» About this exercise:
Please return every line of the records below that holds the word "while".

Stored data
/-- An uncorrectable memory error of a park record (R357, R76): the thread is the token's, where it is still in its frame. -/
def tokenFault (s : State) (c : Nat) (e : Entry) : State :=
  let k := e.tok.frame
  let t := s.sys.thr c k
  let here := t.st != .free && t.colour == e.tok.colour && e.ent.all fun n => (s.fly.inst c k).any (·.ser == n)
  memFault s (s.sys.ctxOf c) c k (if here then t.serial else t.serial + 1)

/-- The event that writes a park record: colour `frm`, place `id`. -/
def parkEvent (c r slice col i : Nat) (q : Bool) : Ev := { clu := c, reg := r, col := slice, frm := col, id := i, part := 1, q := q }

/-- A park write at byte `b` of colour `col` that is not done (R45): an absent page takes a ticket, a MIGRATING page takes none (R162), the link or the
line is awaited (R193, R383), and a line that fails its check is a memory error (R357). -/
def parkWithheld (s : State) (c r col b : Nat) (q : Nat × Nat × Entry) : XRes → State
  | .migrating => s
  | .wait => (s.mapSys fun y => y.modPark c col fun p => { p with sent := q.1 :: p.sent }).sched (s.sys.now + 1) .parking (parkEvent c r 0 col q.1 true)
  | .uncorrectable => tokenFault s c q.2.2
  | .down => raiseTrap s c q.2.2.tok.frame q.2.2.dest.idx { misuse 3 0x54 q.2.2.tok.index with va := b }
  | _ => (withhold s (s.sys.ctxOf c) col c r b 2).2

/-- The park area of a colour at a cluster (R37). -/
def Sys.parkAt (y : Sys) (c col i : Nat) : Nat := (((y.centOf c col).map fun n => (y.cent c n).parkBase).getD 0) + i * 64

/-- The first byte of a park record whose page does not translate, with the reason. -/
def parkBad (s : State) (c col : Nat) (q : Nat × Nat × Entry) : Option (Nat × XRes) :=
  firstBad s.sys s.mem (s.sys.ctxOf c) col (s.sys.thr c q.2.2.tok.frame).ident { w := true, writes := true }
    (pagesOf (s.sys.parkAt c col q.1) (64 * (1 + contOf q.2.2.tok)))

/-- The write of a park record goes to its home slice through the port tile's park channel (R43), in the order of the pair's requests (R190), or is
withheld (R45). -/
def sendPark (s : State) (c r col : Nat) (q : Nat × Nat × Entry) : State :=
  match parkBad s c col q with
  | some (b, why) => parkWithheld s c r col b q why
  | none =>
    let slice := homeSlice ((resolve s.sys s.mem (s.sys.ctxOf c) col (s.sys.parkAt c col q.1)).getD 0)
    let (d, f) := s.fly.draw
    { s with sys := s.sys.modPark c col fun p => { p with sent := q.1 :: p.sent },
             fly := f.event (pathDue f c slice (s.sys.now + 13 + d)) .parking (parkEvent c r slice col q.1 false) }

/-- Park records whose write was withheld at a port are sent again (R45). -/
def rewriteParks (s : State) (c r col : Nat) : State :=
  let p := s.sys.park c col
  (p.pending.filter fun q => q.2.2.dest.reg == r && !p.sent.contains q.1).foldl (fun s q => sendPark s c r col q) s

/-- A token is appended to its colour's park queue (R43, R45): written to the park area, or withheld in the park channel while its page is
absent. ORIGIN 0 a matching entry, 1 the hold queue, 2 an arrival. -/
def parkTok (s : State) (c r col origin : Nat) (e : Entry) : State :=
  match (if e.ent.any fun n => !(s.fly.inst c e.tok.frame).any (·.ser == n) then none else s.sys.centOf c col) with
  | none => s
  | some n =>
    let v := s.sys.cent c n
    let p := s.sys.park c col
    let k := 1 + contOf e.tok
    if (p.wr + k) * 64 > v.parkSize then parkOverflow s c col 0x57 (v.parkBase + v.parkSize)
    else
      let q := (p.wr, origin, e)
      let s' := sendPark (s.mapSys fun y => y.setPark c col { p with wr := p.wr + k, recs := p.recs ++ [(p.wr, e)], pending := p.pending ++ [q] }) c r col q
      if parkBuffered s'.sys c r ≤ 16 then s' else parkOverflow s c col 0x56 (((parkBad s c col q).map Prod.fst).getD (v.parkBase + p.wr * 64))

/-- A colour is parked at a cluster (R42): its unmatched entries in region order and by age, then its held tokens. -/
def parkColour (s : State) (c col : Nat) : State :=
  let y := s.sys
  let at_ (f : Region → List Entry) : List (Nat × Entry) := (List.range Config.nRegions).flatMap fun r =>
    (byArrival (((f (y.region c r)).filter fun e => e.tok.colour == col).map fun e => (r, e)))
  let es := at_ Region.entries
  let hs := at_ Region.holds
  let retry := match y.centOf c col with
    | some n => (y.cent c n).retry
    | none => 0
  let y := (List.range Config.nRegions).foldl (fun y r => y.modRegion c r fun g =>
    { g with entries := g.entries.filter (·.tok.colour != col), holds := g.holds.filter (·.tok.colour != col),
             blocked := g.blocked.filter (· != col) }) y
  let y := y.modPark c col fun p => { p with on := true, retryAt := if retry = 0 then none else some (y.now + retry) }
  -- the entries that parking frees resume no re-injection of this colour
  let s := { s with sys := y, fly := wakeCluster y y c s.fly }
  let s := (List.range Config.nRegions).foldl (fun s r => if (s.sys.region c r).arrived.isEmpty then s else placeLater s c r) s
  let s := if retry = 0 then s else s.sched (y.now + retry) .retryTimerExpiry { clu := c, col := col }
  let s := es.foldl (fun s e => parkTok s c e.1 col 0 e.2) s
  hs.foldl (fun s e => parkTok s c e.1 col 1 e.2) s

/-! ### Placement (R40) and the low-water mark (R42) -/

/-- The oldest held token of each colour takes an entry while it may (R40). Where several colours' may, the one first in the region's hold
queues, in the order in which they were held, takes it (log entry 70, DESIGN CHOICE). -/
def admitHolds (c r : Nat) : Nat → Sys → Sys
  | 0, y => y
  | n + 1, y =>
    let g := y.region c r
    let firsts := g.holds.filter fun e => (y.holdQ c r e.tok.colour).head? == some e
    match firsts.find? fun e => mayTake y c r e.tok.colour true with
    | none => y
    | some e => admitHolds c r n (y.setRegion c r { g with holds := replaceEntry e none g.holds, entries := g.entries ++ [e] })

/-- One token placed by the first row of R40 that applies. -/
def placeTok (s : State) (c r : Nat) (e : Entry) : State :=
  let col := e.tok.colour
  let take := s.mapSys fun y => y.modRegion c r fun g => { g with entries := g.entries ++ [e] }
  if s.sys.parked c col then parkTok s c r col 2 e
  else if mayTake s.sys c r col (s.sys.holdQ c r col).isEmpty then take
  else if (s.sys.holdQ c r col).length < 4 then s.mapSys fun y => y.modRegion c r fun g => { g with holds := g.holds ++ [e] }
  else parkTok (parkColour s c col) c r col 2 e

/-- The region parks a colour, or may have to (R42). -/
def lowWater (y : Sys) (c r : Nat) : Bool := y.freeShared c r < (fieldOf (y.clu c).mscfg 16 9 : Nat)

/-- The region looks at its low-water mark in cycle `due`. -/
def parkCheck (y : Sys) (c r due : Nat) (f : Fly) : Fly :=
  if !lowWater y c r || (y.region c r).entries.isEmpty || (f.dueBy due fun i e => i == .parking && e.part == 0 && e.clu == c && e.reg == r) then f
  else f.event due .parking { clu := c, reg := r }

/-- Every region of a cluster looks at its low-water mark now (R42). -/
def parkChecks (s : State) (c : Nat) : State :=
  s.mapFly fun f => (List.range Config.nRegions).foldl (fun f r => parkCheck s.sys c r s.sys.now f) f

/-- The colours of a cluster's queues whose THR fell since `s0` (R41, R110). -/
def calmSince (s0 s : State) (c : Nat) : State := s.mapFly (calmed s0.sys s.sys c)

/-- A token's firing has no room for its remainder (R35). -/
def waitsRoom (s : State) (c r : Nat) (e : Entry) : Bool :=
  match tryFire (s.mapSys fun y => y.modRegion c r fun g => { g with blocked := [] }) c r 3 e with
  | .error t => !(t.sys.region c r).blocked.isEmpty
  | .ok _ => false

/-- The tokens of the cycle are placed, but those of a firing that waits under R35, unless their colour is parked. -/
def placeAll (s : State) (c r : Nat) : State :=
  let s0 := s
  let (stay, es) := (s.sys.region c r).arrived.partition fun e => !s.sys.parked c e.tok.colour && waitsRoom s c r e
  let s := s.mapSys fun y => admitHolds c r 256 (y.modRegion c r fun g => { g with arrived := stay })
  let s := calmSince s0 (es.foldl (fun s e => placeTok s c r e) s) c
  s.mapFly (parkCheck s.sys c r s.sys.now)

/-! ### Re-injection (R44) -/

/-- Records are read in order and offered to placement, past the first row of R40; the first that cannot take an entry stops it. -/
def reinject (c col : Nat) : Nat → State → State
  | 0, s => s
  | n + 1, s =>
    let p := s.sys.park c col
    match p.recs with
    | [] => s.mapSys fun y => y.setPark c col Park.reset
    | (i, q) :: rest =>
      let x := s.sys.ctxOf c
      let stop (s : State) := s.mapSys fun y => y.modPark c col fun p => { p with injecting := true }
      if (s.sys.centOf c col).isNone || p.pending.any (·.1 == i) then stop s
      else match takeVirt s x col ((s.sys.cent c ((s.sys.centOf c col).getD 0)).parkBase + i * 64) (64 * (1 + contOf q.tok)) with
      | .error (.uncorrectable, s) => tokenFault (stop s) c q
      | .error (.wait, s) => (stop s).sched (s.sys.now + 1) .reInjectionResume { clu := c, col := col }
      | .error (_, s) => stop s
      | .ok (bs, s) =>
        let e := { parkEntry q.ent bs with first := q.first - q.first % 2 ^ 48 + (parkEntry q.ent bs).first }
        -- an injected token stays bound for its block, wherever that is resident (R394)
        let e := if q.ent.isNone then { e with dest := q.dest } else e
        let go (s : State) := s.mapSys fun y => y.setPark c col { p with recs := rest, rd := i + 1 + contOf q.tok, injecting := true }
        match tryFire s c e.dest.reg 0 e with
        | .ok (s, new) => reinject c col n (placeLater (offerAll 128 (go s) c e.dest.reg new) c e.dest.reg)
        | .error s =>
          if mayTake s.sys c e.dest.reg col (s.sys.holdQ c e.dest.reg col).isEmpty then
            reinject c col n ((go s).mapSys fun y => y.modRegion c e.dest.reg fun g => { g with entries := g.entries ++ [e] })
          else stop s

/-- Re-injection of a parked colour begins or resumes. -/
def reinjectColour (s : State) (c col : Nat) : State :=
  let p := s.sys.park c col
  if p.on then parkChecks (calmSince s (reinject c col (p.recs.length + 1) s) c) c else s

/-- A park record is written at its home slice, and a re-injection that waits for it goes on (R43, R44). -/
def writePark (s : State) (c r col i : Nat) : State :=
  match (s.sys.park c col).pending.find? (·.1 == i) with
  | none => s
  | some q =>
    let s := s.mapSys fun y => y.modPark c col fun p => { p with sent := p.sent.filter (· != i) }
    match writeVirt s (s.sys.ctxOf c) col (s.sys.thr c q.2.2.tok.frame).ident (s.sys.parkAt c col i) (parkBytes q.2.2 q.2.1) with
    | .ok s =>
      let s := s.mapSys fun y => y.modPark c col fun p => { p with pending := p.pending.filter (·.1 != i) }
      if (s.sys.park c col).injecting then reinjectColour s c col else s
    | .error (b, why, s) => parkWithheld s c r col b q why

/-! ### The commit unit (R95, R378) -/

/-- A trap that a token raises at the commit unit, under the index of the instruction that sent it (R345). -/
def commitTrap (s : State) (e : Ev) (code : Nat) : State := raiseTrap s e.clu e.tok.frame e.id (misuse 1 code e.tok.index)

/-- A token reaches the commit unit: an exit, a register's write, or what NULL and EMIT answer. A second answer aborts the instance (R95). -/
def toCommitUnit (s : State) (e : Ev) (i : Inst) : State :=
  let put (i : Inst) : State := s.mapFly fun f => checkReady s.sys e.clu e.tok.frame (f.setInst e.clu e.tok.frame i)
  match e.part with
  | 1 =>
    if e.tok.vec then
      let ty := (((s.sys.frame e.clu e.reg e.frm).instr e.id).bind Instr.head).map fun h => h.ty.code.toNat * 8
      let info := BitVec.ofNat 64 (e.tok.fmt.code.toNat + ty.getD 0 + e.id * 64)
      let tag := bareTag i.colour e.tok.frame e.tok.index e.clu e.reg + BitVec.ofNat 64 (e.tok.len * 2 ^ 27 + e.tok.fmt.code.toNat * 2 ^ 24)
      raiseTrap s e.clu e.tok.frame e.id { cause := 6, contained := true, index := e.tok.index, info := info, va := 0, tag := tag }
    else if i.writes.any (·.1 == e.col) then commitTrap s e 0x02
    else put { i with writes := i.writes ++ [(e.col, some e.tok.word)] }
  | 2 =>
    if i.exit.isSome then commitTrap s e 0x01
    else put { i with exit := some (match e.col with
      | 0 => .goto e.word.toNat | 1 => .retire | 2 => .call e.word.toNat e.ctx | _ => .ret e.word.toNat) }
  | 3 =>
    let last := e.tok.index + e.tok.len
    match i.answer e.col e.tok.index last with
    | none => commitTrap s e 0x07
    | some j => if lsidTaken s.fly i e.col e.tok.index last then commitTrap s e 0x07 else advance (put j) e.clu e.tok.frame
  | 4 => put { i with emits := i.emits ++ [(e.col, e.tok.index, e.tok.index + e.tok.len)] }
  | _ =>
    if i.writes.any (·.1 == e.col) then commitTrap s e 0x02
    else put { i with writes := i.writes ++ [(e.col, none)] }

» Solution to this task:
/-- A token is appended to its colour's park queue (R43, R45): written to the park area, or withheld in the park channel while its page is
/-- The oldest held token of each colour takes an entry while it may (R40). Where several colours' may, the one first in the region's hold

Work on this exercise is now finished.